/-- PARKED_ACCESS_RESOLVED (R366): the access replays from its check, or raises ACCESS. For a thread that is not parked, what
has been handed over for it, by its drained entries or its requests, is declined in order. -/
def execParkedAccessResolved (thread : Nat) (installed : Bool) (s : State) : Host.Outcome State Fault Refusal :=
  match s.thread thread with
  | none => .next (if installed then s else s.declinePage thread)
  | some th =>
    match th.hold with
    | .parked va fetch =>
      if installed then .next ((s.setThread thread { th with hold := .replay }).later [.group [thread]])
      else .next (s.declined thread th va fetch)
    | _ =>
      if installed then .next s else .next ((s.declineEntry thread th).getD (s.declinePage thread))

/-- UNSCRUBBED_CLEAR (R65): the lines that nothing has written become zero and lose their poison, and the page's bit
clears. -/
def State.clearPage (s : State) (page : Nat) : State :=
  match s.mem.unscrubbed.find? fun u => u.page == page && u.started with
  | none => s
  | some u =>
    let gone (line : Nat) : Bool := line / 1024 == page && !u.lines.contains line
    s.setMem { s.mem with
      dram := s.mem.dram.filter fun (c : Host.Cell) => !gone (c.1 / 64)
      domains := s.mem.domains.filter fun (c : Nat × BitVec 512) => !gone c.1
      poison := s.mem.poison.filter fun l => !gone l
      unscrubbed := s.mem.unscrubbed.filter fun u => u.page != page }

/-- UNSCRUBBED_CLEAR (R65). -/
def execUnscrubbedClear (page : Nat) (s : State) : Host.Outcome State Fault Refusal := .next (s.clearPage page)

/-! ## Stalling instructions (R21) -/

/-- A byte of a line lies in a range of addresses. -/
def lineIn (line base len : Nat) : Bool := decide (64 * line < base + len ∧ base < 64 * line + 64)

/-- A line of an instruction cache, which stands under its primary form, lies in a range of addresses, under its own address
or one of a registered secondary page (R47, R58). -/
def Partition.codeIn (p : Partition) (asid line base len : Nat) : Bool :=
  lineIn line base len || p.pm.remap.any fun r =>
    r.pasid == asid && decide (r.ppage ≤ 64 * line ∧ 64 * line < r.ppage + r.size)
      && lineIn ((r.page + (64 * line - r.ppage)) / 64) base len

/-- CINV.i and CINV.if drop the instruction lines of a range in every core of the partition; `.if` empties every
loop buffer (R190, R325). -/
def State.dropCode (s : State) (part base len : Nat) (loops : Bool) : State :=
  let p := s.part part
  let cores := p.cores
  let keep (c : Core) : Core :=
    { c with icache := c.icache.filter fun (l : ICLine) => !p.codeIn l.asid l.line base len,
             loop := if loops then none else c.loop }
  let s := { s with cores := s.cores.map fun (p : Nat × Core) => if cores.contains p.1 then (p.1, keep p.2) else p }
  if loops then
    let out (th : Thread) : Thread := { th with marks := { th.marks with inRun := false } }
    { s with threads := s.threads.map fun (p : Nat × Thread) => if cores.contains (coreOf p.1) then (p.1, out p.2) else p }
  else s

/-- CINV completes (R190): `.i` and `.if` first make the thread's own entries visible at DEVICE. -/
def State.finishCinv (s : State) (t target base len : Nat) : State :=
  if target = 0 then
    (s.dropL1 (coreOf t) fun l => l.asid == s.asidOf t && lineIn l.line base len).modThread t fun th =>
      { th with hold := .none }
  else if !s.inspectable t .none 4 then s
  else
    let die := dieOf (coreOf t)
    let s := s.forceOut t 4
    if !s.mirrorClear (fun u => u.writer == t) 4 die then s
    else (s.dropCode (s.partOf t) base len (target == 2)).modThread t fun th => { th with hold := .none }

/-- The value of an STF's source (R188). -/
def stfValue (source : DWord) (wide : Bool) : Val := if wide then fp64.decode source.toNat else fp32.decode (lo32 source).toNat

/-- The 16-byte blocks that an element's bits lie in. -/
def elementBlocks (e : Entry) (n addr : Nat) : List Nat :=
  dedup [addr / 16 + elementBit e n / 128, addr / 16 + (elementBit e n + e.width - 1) / 128]

/-- The payload of the frame that carries an STF to a peer, which performs it as one update of the line (R188, R291): source,
image, code 19, size, GEOM, element, width and FRM. DESIGN CHOICE: log 20. -/
def stfPayload (image : DWord) (geom : BitVec 2) (index : Nat) (source : DWord) (wide : Bool) (frm : Word) : List Byte :=
  bytesOf (source.toNat + 2 ^ 64 * image.toNat + 2 ^ 128 * 19 + 2 ^ 136 * 64 + 2 ^ 144 * geom.toNat + 2 ^ 152 * (index % 2 ^ 16)
    + 2 ^ 168 * bit wide + 2 ^ 176 * (frm.toNat % 256)) 32

/-- The frame of a thread's STF has been sent. -/
def State.stfSent (s : State) (t : Nat) : Bool := s.net.conns.any fun c => c.2.sent.any fun f => f.use == .stf t

/-- STF performed on a line at its point of coherence (R188). -/
def State.stfNow (s : State) (t : Nat) (acc : Access) (pte : DWord) (image : DWord) (geom : BitVec 2) (index : Nat)
    (v : Val) : State :=
  let part := s.partOf t
  let p := s.part part
  let asid := s.asidOf t
  let frm := ((s.thread t).map (·.frm)).getD 0#32
  let (a, l) := primaryForm p asid acc.addr
  let s := s.gatherLine part asid acc.addr pte none
  let s := if cacheable p asid acc.addr pte then s.tagL2 part asid (acc.addr / 64) (s.vdevOf t) pte p.primaryDie else s
  let r := elementStore (entryOf image) geom.toNat index frm v (s.lineFor pte (dramKey pte acc.addr)).toNat
  let s := s.performGlb part asid acc.addr pte (BitVec.ofNat 512 r.val) (2 ^ 64 - 1) none t
  let s := if uncached pte then s
    else s.modCore (coreOf t) fun c => c.patchL1 a (l / 64) (BitVec.ofNat 512 r.val) (2 ^ 64 - 1) false
  s.modThread t fun th => { th.raise r.flags with hold := .none }

/-- An STF on a fabric window is sent to the peer that performs it; the thread goes on when the reply comes (R188, R291). -/
def State.sendStf (s : State) (t : Nat) (th : Thread) (acc : Access) (pte : DWord) (image : DWord) (geom : BitVec 2)
    (index : Nat) (source : DWord) (wide : Bool) : State :=
  let part := s.partOf t
  let pa := physOf pte acc.addr
  if s.stfSent t then s
  else if s.windowFailed part pte acc.addr then s.faultHeld t th (addrFault Code.access acc.issued 8)
  else
    (s.payFor t (s.accessCost t acc (some pte) false)).sendFrame part (s.vdevOf t) (pa / 2 ^ 36) (pa % 2 ^ 36) 2 0 0
      (stfPayload image geom index source wide th.frm) (.stf t)

/-- An STF whose blocks have drained performed, or refused (R188, R385, R394). -/
def State.stfPlaced (s : State) (t : Nat) (th : Thread) (acc : Access) (pte : DWord) (image : DWord) (geom : BitVec 2)
    (index : Nat) (source : DWord) (wide : Bool) : State :=
  if pteTier pte = 2 then s.sendStf t th acc pte image geom index source wide
  else if s.accessAbsent t acc (some pte) false then s.faultHeld t th (addrFault Code.access acc.issued 5)
  else if s.linePoisoned (dramKey pte acc.addr) then s.faultHeld t th (addrFault Code.poison acc.issued)
  else
    let p := s.part (s.partOf t)
    let x := s.reachHome (coreOf t) (.stf t) p (s.asidOf t) acc.addr pte (2 ^ 64 - 1) p.primaryDie none
    if !x.1 then x.2
    else (x.2.payFor t (x.2.accessCost t acc (some pte) false)).stfNow t acc pte image geom index (stfValue source wide)

/-- STF completes, once the entries of its blocks have drained (R89, R188). -/
def State.finishStf (s : State) (t : Nat) (acc : Access) (image : DWord) (geom : BitVec 2) (index : Nat)
    (source : DWord) (wide : Bool) : State :=
  match s.thread t, s.accessAttrs t acc with
  | some th, some (some pte) =>
    let blocks := elementBlocks (entryOf image) index acc.addr
    let earlier := th.longs.any fun o => match o.kind with
      | .insp _ _ => true
      | .load a _ _ _ _ _ _ => a.meets acc
      | .atomic a _ _ _ _ => a.meets acc
      | _ => false
    if earlier || s.accessLocked t acc || s.stfSent t then s
    else
      let s := s.drainBlocks t th acc blocks
      if !s.blocksClear t acc blocks then s
      else if !s.affordsFor t (s.accessCost t acc (some pte) false) then s.awaitBudget (.stallingInstructionComplete t)
      else
        match s.thread t with
        | none => s
        | some th => s.stfPlaced t th acc pte image geom index source wide
  | _, _ => s

/-- BARINIT completes: the object is written, and the thread is READY (R202). -/
def State.finishBarinit (s : State) (t : Nat) (acc : Access) (n : Word) : State :=
  (s.barinitDone t acc n).modThread t fun th => { th with hold := .none }

/-- STALLING_INSTRUCTION_COMPLETE (R21). -/
def State.finishStalling (s : State) (t : Nat) : State :=
  match s.thread t with
  | none => s
  | some th =>
    match th.hold with
    | .finishing (.barinit acc n) => s.finishBarinit t acc n
    | .finishing (.cinv target base len) => s.finishCinv t target base len
    | .finishing .elend => s.finishElend t
    | .finishing (.inspecting id) => s.completeInsp id
    | .finishing (.stf acc image geom index source wide) => s.finishStf t acc image geom index source wide
    | _ => s

/-- STALLING_INSTRUCTION_COMPLETE (R21). -/
def execStallingInstructionComplete (thread : Nat) (s : State) : Host.Outcome State Fault Refusal :=
  .next (s.finishStalling thread)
· · ·
**YOUR GOAL:** Output the first line of the entries above and every line after it, exactly as written, ending with the line that contains "va fetch =>".

**ANSWER BOX:**
/-- PARKED_ACCESS_RESOLVED (R366): the access replays from its check, or raises ACCESS. For a thread that is not parked, what
has been handed over for it, by its drained entries or its requests, is declined in order. -/
def execParkedAccessResolved (thread : Nat) (installed : Bool) (s : State) : Host.Outcome State Fault Refusal :=
  match s.thread thread with
  | none => .next (if installed then s else s.declinePage thread)
  | some th =>
    match th.hold with
    | .parked va fetch =>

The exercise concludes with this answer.